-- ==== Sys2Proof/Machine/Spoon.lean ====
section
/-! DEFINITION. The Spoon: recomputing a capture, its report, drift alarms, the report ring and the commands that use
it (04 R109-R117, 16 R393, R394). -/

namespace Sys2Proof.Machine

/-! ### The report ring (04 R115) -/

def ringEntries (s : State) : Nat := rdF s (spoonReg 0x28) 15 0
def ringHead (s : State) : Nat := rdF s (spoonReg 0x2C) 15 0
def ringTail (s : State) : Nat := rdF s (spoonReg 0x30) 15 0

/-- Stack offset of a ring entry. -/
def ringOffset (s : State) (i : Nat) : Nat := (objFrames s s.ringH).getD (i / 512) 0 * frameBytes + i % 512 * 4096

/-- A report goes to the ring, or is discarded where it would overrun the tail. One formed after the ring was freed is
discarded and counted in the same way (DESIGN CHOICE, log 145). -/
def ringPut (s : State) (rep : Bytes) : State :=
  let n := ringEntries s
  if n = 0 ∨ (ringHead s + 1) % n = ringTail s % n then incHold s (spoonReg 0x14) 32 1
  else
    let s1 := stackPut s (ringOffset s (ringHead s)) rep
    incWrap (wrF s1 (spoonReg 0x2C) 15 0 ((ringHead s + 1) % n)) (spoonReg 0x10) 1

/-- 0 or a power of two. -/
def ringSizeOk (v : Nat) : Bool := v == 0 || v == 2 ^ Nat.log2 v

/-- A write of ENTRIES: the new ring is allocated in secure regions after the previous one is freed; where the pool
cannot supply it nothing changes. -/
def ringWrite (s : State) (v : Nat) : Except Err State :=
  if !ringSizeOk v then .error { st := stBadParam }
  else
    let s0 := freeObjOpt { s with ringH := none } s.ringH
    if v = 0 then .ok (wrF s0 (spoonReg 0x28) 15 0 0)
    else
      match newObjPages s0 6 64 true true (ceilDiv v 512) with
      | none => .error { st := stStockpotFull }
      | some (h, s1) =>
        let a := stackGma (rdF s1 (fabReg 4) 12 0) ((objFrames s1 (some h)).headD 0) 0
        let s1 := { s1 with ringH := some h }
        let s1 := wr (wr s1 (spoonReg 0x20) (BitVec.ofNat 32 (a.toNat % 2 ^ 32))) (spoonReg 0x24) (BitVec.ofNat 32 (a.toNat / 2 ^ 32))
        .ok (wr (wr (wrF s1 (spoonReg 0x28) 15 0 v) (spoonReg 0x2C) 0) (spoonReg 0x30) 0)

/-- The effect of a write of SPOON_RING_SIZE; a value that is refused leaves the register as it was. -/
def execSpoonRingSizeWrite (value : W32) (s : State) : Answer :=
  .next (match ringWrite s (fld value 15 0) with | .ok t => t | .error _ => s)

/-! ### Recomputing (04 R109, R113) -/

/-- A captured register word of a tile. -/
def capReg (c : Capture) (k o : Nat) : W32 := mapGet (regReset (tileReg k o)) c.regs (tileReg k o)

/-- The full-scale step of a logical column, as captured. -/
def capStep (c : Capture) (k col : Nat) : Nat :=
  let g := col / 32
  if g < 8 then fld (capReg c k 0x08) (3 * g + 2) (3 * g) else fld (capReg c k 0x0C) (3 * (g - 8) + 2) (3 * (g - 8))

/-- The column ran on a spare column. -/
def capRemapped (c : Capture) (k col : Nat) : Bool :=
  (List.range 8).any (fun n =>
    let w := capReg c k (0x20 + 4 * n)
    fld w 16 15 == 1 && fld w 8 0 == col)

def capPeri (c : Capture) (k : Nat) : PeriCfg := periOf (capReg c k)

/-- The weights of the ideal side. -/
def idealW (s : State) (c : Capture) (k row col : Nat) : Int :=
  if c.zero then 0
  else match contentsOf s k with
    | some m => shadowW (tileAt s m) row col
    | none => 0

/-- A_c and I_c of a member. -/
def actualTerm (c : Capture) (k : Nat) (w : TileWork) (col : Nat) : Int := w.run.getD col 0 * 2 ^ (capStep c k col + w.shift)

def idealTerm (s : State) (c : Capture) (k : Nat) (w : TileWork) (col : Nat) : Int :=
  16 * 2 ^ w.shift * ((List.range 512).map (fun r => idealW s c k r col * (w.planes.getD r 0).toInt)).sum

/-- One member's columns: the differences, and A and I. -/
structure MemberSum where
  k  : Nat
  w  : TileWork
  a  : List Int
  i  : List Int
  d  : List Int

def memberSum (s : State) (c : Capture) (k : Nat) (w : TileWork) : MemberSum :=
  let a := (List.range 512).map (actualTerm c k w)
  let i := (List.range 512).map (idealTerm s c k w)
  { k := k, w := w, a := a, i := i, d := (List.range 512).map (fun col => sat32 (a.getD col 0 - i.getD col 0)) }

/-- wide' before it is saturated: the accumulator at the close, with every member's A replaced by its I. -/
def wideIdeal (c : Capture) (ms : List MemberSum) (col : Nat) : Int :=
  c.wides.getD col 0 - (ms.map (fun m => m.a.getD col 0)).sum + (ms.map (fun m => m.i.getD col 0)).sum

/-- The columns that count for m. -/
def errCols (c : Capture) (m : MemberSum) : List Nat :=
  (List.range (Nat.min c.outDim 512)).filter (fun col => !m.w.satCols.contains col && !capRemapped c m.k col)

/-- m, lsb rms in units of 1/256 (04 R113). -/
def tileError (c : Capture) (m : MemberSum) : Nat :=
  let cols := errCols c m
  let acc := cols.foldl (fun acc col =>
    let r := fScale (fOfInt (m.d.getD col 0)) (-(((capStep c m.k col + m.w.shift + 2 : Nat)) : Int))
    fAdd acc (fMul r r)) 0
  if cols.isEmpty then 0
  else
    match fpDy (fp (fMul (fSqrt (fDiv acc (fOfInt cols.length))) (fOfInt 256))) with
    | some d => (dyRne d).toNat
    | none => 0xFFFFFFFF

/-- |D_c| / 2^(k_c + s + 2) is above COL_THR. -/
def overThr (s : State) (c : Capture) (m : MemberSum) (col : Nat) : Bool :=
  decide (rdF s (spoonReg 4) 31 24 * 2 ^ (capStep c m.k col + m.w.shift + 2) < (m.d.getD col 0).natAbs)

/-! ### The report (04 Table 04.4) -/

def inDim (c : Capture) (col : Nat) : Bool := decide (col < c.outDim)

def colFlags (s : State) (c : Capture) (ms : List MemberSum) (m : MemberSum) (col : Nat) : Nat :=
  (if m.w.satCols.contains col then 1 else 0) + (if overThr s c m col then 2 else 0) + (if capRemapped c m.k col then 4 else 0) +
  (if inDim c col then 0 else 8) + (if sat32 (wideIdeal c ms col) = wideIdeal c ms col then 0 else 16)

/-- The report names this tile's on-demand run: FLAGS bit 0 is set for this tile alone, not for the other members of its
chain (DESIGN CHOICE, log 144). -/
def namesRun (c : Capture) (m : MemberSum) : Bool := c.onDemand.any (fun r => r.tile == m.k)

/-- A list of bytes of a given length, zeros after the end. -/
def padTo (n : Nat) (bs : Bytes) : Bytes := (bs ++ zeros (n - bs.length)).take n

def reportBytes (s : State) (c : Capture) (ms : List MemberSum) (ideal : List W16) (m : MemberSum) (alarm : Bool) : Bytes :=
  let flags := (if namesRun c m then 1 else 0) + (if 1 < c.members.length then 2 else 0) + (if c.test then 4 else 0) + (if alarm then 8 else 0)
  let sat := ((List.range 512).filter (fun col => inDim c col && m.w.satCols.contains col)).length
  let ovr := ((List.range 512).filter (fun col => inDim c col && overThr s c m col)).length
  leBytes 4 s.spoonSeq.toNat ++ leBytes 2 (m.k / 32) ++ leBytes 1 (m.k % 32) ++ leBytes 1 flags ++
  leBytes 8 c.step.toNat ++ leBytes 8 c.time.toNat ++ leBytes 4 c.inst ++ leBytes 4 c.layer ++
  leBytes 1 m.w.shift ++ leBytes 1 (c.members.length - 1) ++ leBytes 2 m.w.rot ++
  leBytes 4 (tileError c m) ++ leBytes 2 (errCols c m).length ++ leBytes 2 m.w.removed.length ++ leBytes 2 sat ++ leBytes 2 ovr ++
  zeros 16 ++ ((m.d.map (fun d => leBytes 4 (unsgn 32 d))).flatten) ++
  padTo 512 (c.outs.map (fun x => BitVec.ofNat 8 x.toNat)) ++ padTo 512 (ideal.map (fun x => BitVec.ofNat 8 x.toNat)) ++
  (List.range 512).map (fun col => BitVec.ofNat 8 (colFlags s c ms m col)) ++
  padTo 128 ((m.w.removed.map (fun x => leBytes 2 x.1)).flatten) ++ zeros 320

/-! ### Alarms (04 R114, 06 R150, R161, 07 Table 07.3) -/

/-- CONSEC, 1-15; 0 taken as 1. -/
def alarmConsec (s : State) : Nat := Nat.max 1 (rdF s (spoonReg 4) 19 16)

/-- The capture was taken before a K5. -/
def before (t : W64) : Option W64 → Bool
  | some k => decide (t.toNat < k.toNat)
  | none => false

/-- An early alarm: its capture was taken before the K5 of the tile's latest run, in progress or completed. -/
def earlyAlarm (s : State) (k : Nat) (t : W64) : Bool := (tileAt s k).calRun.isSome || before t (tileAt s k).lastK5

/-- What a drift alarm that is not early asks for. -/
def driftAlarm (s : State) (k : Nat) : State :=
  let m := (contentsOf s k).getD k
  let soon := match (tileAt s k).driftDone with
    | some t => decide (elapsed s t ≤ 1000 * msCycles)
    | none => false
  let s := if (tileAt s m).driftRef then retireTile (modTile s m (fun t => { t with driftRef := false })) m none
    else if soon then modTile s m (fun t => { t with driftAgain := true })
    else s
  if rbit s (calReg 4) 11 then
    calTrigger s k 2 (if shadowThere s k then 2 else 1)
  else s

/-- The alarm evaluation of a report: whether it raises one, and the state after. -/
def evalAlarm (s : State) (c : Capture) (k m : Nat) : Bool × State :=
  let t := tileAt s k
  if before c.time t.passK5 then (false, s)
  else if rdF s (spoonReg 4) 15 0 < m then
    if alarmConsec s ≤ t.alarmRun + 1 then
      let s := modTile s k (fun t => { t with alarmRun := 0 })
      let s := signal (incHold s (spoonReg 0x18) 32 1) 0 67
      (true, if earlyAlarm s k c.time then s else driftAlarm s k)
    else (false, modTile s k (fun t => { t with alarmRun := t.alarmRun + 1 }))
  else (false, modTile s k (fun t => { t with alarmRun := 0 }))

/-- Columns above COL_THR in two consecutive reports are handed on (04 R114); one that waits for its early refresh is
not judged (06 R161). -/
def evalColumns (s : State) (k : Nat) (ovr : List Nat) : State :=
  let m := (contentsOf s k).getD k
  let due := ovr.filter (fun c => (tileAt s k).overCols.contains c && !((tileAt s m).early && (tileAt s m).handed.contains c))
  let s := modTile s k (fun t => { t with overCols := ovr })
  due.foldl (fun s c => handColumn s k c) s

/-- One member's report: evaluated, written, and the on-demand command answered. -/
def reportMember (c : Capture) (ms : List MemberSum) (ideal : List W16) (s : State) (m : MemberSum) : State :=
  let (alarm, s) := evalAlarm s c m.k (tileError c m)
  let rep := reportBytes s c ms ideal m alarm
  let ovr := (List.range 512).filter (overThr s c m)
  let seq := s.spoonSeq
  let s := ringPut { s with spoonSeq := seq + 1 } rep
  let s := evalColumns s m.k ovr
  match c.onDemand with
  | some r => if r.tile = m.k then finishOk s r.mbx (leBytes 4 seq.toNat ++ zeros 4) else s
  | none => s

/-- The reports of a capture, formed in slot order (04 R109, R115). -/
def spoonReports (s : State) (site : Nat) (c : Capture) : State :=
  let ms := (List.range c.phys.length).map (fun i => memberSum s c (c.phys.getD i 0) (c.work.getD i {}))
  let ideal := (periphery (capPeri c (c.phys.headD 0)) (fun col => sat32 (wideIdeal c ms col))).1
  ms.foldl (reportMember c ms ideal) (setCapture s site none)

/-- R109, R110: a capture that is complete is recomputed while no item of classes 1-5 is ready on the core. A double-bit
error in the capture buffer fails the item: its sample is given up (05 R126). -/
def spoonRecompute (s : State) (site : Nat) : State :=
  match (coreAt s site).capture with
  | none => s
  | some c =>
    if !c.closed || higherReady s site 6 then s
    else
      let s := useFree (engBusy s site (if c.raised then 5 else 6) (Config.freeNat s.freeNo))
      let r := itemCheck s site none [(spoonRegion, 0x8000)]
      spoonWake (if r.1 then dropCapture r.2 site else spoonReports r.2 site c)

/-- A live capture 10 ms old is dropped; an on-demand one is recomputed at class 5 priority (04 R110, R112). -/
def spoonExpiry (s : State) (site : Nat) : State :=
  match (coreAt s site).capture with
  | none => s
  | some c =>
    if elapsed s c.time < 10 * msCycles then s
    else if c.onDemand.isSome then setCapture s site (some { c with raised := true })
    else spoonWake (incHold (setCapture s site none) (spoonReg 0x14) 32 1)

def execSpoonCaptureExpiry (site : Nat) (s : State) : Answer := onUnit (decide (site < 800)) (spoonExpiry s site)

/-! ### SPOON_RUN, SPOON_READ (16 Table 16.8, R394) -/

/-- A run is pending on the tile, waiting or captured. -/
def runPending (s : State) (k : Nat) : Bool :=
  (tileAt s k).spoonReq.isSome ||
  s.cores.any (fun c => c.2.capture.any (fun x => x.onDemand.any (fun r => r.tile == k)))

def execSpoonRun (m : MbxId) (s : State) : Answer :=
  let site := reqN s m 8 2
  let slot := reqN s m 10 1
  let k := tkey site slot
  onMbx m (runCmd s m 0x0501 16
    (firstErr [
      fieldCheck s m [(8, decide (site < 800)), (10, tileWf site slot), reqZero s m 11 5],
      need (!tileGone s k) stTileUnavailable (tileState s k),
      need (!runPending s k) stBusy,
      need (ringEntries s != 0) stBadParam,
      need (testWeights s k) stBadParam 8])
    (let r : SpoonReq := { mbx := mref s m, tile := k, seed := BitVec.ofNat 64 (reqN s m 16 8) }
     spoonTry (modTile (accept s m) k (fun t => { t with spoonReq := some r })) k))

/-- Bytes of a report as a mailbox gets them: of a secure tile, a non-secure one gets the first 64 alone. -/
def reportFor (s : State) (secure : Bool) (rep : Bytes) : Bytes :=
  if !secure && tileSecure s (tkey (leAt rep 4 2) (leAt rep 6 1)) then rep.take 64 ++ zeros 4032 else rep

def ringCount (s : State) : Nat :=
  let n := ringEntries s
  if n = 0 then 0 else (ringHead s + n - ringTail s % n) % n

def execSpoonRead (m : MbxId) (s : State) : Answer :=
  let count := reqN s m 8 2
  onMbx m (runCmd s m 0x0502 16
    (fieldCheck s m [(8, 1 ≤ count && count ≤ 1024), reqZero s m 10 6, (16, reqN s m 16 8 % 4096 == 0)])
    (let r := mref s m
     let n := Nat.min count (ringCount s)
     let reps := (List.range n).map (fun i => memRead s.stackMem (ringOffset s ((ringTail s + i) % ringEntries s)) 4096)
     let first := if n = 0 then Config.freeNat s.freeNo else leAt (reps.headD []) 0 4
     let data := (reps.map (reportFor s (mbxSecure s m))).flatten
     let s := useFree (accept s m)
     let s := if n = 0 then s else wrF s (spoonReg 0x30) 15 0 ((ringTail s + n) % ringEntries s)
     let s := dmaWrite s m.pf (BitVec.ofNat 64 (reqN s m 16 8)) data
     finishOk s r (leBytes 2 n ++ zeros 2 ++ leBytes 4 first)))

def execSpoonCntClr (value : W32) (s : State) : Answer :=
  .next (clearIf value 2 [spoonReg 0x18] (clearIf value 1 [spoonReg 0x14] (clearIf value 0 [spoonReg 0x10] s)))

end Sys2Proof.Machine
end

___

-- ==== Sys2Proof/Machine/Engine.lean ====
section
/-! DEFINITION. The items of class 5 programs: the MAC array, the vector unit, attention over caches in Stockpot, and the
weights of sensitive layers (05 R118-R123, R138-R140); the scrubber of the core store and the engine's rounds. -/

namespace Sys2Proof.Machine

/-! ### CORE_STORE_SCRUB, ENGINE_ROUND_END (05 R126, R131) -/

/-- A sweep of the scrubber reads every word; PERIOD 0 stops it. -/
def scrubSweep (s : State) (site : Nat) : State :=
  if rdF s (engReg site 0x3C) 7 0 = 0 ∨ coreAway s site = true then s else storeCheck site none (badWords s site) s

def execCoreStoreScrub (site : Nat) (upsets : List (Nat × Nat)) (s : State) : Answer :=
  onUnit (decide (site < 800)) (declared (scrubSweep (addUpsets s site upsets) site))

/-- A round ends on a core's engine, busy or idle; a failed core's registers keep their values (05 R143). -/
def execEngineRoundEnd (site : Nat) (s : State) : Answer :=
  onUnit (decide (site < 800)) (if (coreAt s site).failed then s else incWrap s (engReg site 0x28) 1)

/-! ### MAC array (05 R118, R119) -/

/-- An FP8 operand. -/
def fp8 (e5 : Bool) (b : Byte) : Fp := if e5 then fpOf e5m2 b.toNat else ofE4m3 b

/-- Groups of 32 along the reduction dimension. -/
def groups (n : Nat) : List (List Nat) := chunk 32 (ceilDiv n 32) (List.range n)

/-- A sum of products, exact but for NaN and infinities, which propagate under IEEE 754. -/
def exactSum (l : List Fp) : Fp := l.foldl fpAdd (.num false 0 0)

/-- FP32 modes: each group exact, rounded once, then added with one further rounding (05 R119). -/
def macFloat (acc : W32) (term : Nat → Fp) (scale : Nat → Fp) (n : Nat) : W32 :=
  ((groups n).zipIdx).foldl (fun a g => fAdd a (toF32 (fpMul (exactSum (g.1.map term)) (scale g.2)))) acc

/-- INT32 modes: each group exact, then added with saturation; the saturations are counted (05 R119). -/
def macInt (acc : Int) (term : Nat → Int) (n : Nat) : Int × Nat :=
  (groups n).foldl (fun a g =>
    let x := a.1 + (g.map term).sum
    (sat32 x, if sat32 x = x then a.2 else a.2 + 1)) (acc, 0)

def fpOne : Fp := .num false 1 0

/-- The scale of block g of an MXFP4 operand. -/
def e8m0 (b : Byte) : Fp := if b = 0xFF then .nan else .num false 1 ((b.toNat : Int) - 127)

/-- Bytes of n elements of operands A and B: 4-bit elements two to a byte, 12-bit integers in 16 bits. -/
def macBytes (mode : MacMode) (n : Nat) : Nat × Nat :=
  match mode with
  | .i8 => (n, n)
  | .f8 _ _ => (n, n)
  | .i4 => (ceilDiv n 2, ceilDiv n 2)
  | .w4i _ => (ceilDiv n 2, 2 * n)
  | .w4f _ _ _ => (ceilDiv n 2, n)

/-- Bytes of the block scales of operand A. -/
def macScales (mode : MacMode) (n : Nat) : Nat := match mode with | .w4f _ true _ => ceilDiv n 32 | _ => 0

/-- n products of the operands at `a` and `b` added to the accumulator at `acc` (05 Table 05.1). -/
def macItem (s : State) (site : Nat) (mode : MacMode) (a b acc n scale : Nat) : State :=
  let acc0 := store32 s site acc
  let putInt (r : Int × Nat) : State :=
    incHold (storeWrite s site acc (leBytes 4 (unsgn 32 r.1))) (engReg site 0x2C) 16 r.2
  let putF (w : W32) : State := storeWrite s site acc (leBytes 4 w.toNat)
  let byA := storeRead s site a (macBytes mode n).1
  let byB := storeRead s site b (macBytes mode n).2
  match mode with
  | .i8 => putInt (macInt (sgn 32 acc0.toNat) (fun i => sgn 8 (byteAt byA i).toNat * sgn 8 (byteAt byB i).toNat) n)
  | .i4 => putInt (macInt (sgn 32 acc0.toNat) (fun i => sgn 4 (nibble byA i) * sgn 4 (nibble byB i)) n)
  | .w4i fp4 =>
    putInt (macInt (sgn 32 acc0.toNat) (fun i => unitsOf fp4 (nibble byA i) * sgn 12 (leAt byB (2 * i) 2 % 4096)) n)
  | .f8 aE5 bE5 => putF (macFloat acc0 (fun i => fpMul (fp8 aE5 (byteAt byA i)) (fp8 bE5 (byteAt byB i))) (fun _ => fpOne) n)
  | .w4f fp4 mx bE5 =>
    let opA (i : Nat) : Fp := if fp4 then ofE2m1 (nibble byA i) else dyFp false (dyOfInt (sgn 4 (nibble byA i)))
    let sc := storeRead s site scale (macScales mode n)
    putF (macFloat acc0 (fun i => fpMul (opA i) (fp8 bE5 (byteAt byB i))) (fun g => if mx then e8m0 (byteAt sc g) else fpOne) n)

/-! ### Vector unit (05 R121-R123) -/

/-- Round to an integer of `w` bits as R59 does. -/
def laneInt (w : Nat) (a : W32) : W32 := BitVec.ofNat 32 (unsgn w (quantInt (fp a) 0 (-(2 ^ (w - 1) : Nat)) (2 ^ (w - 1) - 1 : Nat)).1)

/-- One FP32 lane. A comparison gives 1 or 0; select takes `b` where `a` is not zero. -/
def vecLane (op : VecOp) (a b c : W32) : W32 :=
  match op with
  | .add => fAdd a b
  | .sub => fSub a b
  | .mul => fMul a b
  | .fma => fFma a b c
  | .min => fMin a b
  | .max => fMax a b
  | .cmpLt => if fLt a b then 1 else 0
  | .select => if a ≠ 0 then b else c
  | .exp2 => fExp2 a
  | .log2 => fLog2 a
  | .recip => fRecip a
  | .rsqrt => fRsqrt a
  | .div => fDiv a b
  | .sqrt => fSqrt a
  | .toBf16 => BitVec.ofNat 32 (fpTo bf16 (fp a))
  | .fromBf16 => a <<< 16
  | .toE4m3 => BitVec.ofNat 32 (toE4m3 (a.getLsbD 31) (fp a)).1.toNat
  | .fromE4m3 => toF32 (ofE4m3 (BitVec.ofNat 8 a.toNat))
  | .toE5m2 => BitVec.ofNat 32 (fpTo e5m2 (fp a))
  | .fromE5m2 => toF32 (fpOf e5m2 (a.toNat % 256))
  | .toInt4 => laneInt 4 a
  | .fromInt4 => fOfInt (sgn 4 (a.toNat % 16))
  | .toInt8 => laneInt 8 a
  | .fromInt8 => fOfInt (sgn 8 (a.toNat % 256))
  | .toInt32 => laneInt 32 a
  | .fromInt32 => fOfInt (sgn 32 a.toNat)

___

* YOUR TASK
From the data above, output exactly the lines between the one containing "or captured. -/" and the one containing "def execSpoonCntClr (value", counting both of them.

* THE ANSWER
/-- A run is pending on the tile, waiting or captured. -/
def runPending (s : State) (k : Nat) : Bool :=
  (tileAt s k).spoonReq.isSome ||
  s.cores.any (fun c => c.2.capture.any (fun x => x.onDemand.any (fun r => r.tile == k)))

def execSpoonRun (m : MbxId) (s : State) : Answer :=
  let site := reqN s m 8 2
  let slot := reqN s m 10 1
  let k := tkey site slot
  onMbx m (runCmd s m 0x0501 16
    (firstErr [
      fieldCheck s m [(8, decide (site < 800)), (10, tileWf site slot), reqZero s m 11 5],
      need (!tileGone s k) stTileUnavailable (tileState s k),
      need (!runPending s k) stBusy,
      need (ringEntries s != 0) stBadParam,
      need (testWeights s k) stBadParam 8])
    (let r : SpoonReq := { mbx := mref s m, tile := k, seed := BitVec.ofNat 64 (reqN s m 16 8) }
     spoonTry (modTile (accept s m) k (fun t => { t with spoonReq := some r })) k))

/-- Bytes of a report as a mailbox gets them: of a secure tile, a non-secure one gets the first 64 alone. -/
def reportFor (s : State) (secure : Bool) (rep : Bytes) : Bytes :=
  if !secure && tileSecure s (tkey (leAt rep 4 2) (leAt rep 6 1)) then rep.take 64 ++ zeros 4032 else rep

def ringCount (s : State) : Nat :=
  let n := ringEntries s
  if n = 0 then 0 else (ringHead s + n - ringTail s % n) % n

def execSpoonRead (m : MbxId) (s : State) : Answer :=
  let count := reqN s m 8 2
  onMbx m (runCmd s m 0x0502 16
    (fieldCheck s m [(8, 1 ≤ count && count ≤ 1024), reqZero s m 10 6, (16, reqN s m 16 8 % 4096 == 0)])
    (let r := mref s m
     let n := Nat.min count (ringCount s)
     let reps := (List.range n).map (fun i => memRead s.stackMem (ringOffset s ((ringTail s + i) % ringEntries s)) 4096)
     let first := if n = 0 then Config.freeNat s.freeNo else leAt (reps.headD []) 0 4
     let data := (reps.map (reportFor s (mbxSecure s m))).flatten
     let s := useFree (accept s m)
     let s := if n = 0 then s else wrF s (spoonReg 0x30) 15 0 ((ringTail s + n) % ringEntries s)
     let s := dmaWrite s m.pf (BitVec.ofNat 64 (reqN s m 16 8)) data
     finishOk s r (leBytes 2 n ++ zeros 2 ++ leBytes 4 first)))

def execSpoonCntClr (value : W32) (s : State) : Answer :=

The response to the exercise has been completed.